● **Prompt**
In the data that follows, give the number of lines containing the word "alone". Offer no additional comment.

● **Entries supplied**
/-- 42_modulator R169: sample n of a symbol depends on n, the symbol's value and the registers alone, not on where the symbol
stands or on any other symbol; so equal symbols give equal samples, in one MOD or in two. -/
def Obligations.PhaseRestarts : Prop :=
  ∀ (d d' : Bank) (s s' : State) (j j' n : Nat) (c : Byte), Succeeds (.mod d) s → Succeeds (.mod d') s' →
    s.srate = s'.srate → s.symdurNum = s'.symdurNum → s.symdurDen = s'.symdurDen → s.fSpace = s'.fSpace →
    s.fMark = s'.fMark → s.ampl = s'.ampl →
    s.validSymbols[j]? = some c → s'.validSymbols[j']? = some c → n < s.sps →
    ∃ t t', exec (.mod d) s = .next t ∧ exec (.mod d') s' = .next t' ∧
      t.waveAt d (j * s.sps + n) = t'.waveAt d' (j' * s.sps + n)

/-- 42_modulator R174: sample n of a symbol, whatever the hardware's NUM: AMPL × NUM.sin is within AMPL × EPS_SIN, less than
1/4, of y* = AMPL × sin(2π·f·n/SRATE); the sample MOD writes is within 1 of clip(rne(y*)), the sample of the ideal
profile, and is that sample when y* is farther than AMPL × EPS_SIN from every half-integer. -/
def Obligations.ModTolerance : Prop :=
  ∀ (d : Bank) (s : State) (j n : Nat) (c : Byte) (m : ℤ), Succeeds (.mod d) s → s.validSymbols[j]? = some c → n < s.sps →
    let f : Nat := if c = 0x31 then s.fMark.toNat else s.fSpace.toNat
    let yStar : ℝ := s.ampl.toNat * Real.sin (2 * Real.pi * f * n / s.srate.toNat)
    Config.IsRne yStar m →
    |(s.ampl.toNat : ℝ) * num.sin (f * n) s.srate.toNat - yStar| ≤ s.ampl.toNat * (num.epsSin : ℝ) ∧
    (s.ampl.toNat : ℝ) * (num.epsSin : ℝ) < 1 / 4 ∧
    ∃ t, exec (.mod d) s = .next t ∧
      |(t.waveAt d (j * s.sps + n)).toInt - clip m| ≤ 1 ∧
      ((∀ k : ℤ, (s.ampl.toNat : ℝ) * (num.epsSin : ℝ) < |yStar - (k + 1 / 2)|) →
        (t.waveAt d (j * s.sps + n)).toInt = clip m)

/-- 30_encoding R110: what MOD and NOISE at LEVEL ≥ 1 write lies in [−32767, 32767]. -/
def Obligations.SamplesClipped : Prop :=
  ∀ (s t : State) (b d : Bank) (i : Nat),
    (Succeeds (.mod d) s → exec (.mod d) s = .next t → i < s.sps * s.validSymbols.length →
      -32767 ≤ (t.waveAt d i).toInt ∧ (t.waveAt d i).toInt ≤ 32767) ∧
    (Succeeds (.noise b d) s → s.level ≠ 0 → exec (.noise b d) s = .next t → i < (s.waveLen b).toNat →
      -32767 ≤ (t.waveAt d i).toInt ∧ (t.waveAt d i).toInt ≤ 32767)

/-! ### The analyzer and the demodulator -/

/-- 43_analyzer R190: ANLZ, with its frame. `num` is the hardware's NUM (log 4). -/
def Obligations.AnlzResult : Prop :=
  ∀ (b : Bank) (s : State), s.params.SizesOk → Succeeds (.anlz b) s →
    let seg := (List.range s.winLen.toNat).map fun n => s.waveAt b (s.winOff.toNat + n)
    ∃ t, exec (.anlz b) s = .next t ∧
      (∀ k, k < pow2gt s.winLen.toNat → t.magAt k = num.mag seg k) ∧
      2 ^ t.log2n.toNat = pow2gt s.winLen.toNat ∧
      (∀ k, pow2gt s.winLen.toNat ≤ k → t.magAt k = s.magAt k) ∧
      t = { s with mem := { s.mem with mag := t.mem.mag }, log2n := t.log2n,
                   errCode := 0, busy := false, fin := true }

/-- 43_analyzer R188: the transform size is the least power of two strictly above the window's length, and at most twice
it. -/
def Obligations.TransformSize : Prop :=
  ∀ (b : Bank) (s : State), s.params.SizesOk → Succeeds (.anlz b) s →
    ∃ t, exec (.anlz b) s = .next t ∧
      s.winLen.toNat < 2 ^ t.log2n.toNat ∧ 2 ^ t.log2n.toNat ≤ 2 * s.winLen.toNat ∧
      ∀ m, s.winLen.toNat < 2 ^ m → t.log2n.toNat ≤ m

/-- 43_analyzer R193: what ANLZ writes depends on the window's samples alone: not on where the window stands, on the bank,
or on anything else in the state. -/
def Obligations.AnalyzerPure : Prop :=
  ∀ (b b' : Bank) (s s' : State), Succeeds (.anlz b) s → Succeeds (.anlz b') s' → s.winLen = s'.winLen →
    (∀ n, n < s.winLen.toNat → s.waveAt b (s.winOff.toNat + n) = s'.waveAt b' (s'.winOff.toNat + n)) →
    ∃ t t', exec (.anlz b) s = .next t ∧ exec (.anlz b') s' = .next t' ∧ t.log2n = t'.log2n ∧
      ∀ k, k < pow2gt s.winLen.toNat → t.magAt k = t'.magAt k

/-- 44_demodulator R203: survivors lie in the lower half of the bins; bin 0 survives exactly when BAND_LO = 0; with
BAND_LO > BAND_HI nothing survives. -/
def Obligations.SurvivorsLowerHalf : Prop :=
  ∀ (s : State) (len k : Nat), s.srate ≠ 0 → 1 ≤ len → k < pow2gt len →
    (s.survives (pow2gt len) k = true → k < pow2gt len / 2) ∧
    (s.survives (pow2gt len) 0 = true ↔ s.bandLo = 0) ∧
    (s.bandHi.toNat < s.bandLo.toNat → s.survives (pow2gt len) k = false)

/-- 44_demodulator R207, with R202, R204 to R206: DEMW, with its frame. `surv k` says that bin k survives. -/
def Obligations.DemwResult : Prop :=
  ∀ (b : Bank) (s : State), s.params.SizesOk → Succeeds (.demw b) s →
    let seg := (List.range s.winLen.toNat).map fun n => s.waveAt b (s.winOff.toNat + n)
    let n := pow2gt s.winLen.toNat
    let signed : Nat → Int := fun k => if k < n / 2 then (k : Int) else (k : Int) - n
    let surv : Nat → Prop := fun k =>
      k < n ∧ (s.bandLo.toNat : Int) * n ≤ signed k * s.srate.toNat ∧
      signed k * s.srate.toNat ≤ (s.bandHi.toNat : Int) * n
    ∃ t, exec (.demw b) s = .next t ∧
      (∀ k, k < n → t.magAt k = num.mag seg k) ∧ 2 ^ t.log2n.toNat = n ∧
      ((∃ k, surv k) → t.peakNoband = false ∧ surv t.peakBin.toNat ∧
        ∀ k, surv k → (t.magAt k).toNat ≤ (t.magAt t.peakBin.toNat).toNat ∧
          (t.magAt k = t.magAt t.peakBin.toNat → t.peakBin.toNat ≤ k)) ∧
      ((¬∃ k, surv k) → t.peakNoband = true ∧ t.peakBin = 0) ∧
      (t.peakBit = false ↔
        |(t.peakBin.toNat : Int) * s.srate.toNat - s.fSpace.toNat * n| <
        |(t.peakBin.toNat : Int) * s.srate.toNat - s.fMark.toNat * n|) ∧
      t.nobandCnt = (if t.peakNoband then 1 else 0) ∧
      t.flags = { s.flags with noband := s.flags.noband || t.peakNoband } ∧
      (∀ k, n ≤ k → t.magAt k = s.magAt k) ∧
      t = { s with mem := { s.mem with mag := t.mem.mag }, log2n := t.log2n, peakBin := t.peakBin,
                   peakBit := t.peakBit, peakNoband := t.peakNoband, nobandCnt := t.nobandCnt, flags := t.flags,
                   errCode := 0, busy := false, fin := true }

/-- 44_demodulator R205, R206: with an empty band every window defaults to 0 Hz, and its bit is 0 exactly when
F_SPACE < F_MARK. -/
def Obligations.NoSurvivorBit : Prop :=
  ∀ (b : Bank) (s : State), Succeeds (.demw b) s → s.bandHi.toNat < s.bandLo.toNat →
    ∃ t, exec (.demw b) s = .next t ∧ t.peakBin = 0 ∧ t.flags.noband = true ∧ t.nobandCnt = 1 ∧
      t.readReg .peakInfo = (if s.fSpace.toNat < s.fMark.toNat then 2 else 3)

/-- 44_demodulator R213, R211, R214: DEMOD, with its frame. `win w` is window w's samples, `State.classify` the function
Classify of R207. -/
def Obligations.DemodResult : Prop :=
  ∀ (b : Bank) (s : State), s.params.SizesOk → Succeeds (.demod b) s →
    let len := (s.waveLen b).toNat
    let nwin := (len + (s.sps - 1)) / s.sps
    let win : Nat → List Sample := fun w =>
      (List.range (min s.sps (len - w * s.sps))).map fun n => s.waveAt b (w * s.sps + n)
    ∃ t, exec (.demod b) s = .next t ∧
      t.symLen.toNat = nwin ∧
      (∀ w, w < nwin → t.symAt w = if (s.classify num (win w)).bit then 0x31 else 0x30) ∧
      (∀ k, nwin ≤ k → t.symAt k = s.symAt k) ∧
      t.nobandCnt.toNat = ((List.range nwin).filter fun w => (s.classify num (win w)).noband).length ∧
      t.flags = { s.flags with
        noband := s.flags.noband || decide (0 < t.nobandCnt.toNat)
        shortwin := s.flags.shortwin || decide (1 ≤ nwin ∧ (win (nwin - 1)).length < s.sps) } ∧
      (nwin = 0 → (∀ k, t.magAt k = s.magAt k) ∧ t.log2n = s.log2n ∧ t.peakBin = s.peakBin ∧
        t.peakBit = s.peakBit ∧ t.peakNoband = s.peakNoband) ∧
      (1 ≤ nwin → (∀ k, k < pow2gt (win (nwin - 1)).length → t.magAt k = num.mag (win (nwin - 1)) k) ∧
        (∀ k, pow2gt (win (nwin - 1)).length ≤ k → t.magAt k = s.magAt k) ∧
        2 ^ t.log2n.toNat = pow2gt (win (nwin - 1)).length ∧
        t.peakBin.toNat = (s.classify num (win (nwin - 1))).peak ∧
        t.peakBit = (s.classify num (win (nwin - 1))).bit ∧
        t.peakNoband = (s.classify num (win (nwin - 1))).noband) ∧
      t = { s with mem := { s.mem with symBuf := t.mem.symBuf, mag := t.mem.mag }, symLen := t.symLen,
                   log2n := t.log2n, peakBin := t.peakBin, peakBit := t.peakBit, peakNoband := t.peakNoband,
                   nobandCnt := t.nobandCnt, flags := t.flags, errCode := 0, busy := false, fin := true }

/-- 44_demodulator R214: DEMOD sets SHORTWIN exactly when SPS does not divide the waveform's length, and never clears it;
DEMW does not touch it. -/
def Obligations.ShortWindowFlag : Prop :=
  ∀ (b : Bank) (s : State),
    (Succeeds (.demod b) s → ∃ t, exec (.demod b) s = .next t ∧
      t.flags.shortwin = (s.flags.shortwin || decide ((s.waveLen b).toNat % s.sps ≠ 0))) ∧
    (∃ u, exec (.demw b) s = .next u ∧ u.flags.shortwin = s.flags.shortwin)

/-- 44_demodulator R207, R213, 60_exceptions R282: DEMW on window w decides the symbol DEMOD writes for it, and on the last
window leaves what DEMOD leaves. -/
def Obligations.DemodAgreesWithDemw : Prop :=
  ∀ (b : Bank) (s : State) (w : Nat), s.params.SizesOk → Succeeds (.demod b) s →
    w * s.sps < (s.waveLen b).toNat →
    ∃ t u, exec (.demod b) s = .next t ∧
      exec (.demw b) { s with
        winOff := BitVec.ofNat 32 (w * s.sps)
        winLen := BitVec.ofNat 32 (min s.sps ((s.waveLen b).toNat - w * s.sps)) } = .next u ∧
      u.err = s.err ∧ t.symAt w = (if u.peakBit then 0x31 else 0x30) ∧
      ((s.waveLen b).toNat ≤ (w + 1) * s.sps →
        t.peakBin = u.peakBin ∧ t.peakBit = u.peakBit ∧ t.peakNoband = u.peakNoband ∧ t.log2n = u.log2n ∧
        ∀ k, t.magAt k = u.magAt k)

/-- 44_demodulator R216 (c): a waveform MOD made of n valid symbols demodulates to n symbols, with no short window. -/
def Obligations.ModThenDemodCount : Prop :=
  ∀ (d : Bank) (s : State), s.params.SizesOk → Succeeds (.mod d) s → s.sps ≤ s.params.winMax →
    ∃ t u, exec (.mod d) s = .next t ∧ exec (.demod d) (t.accept (encode (.demod d))) = .next u ∧
      u.err = false ∧ u.symLen.toNat = s.validSymbols.length ∧ u.flags.shortwin = s.flags.shortwin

● **Exercise result**
2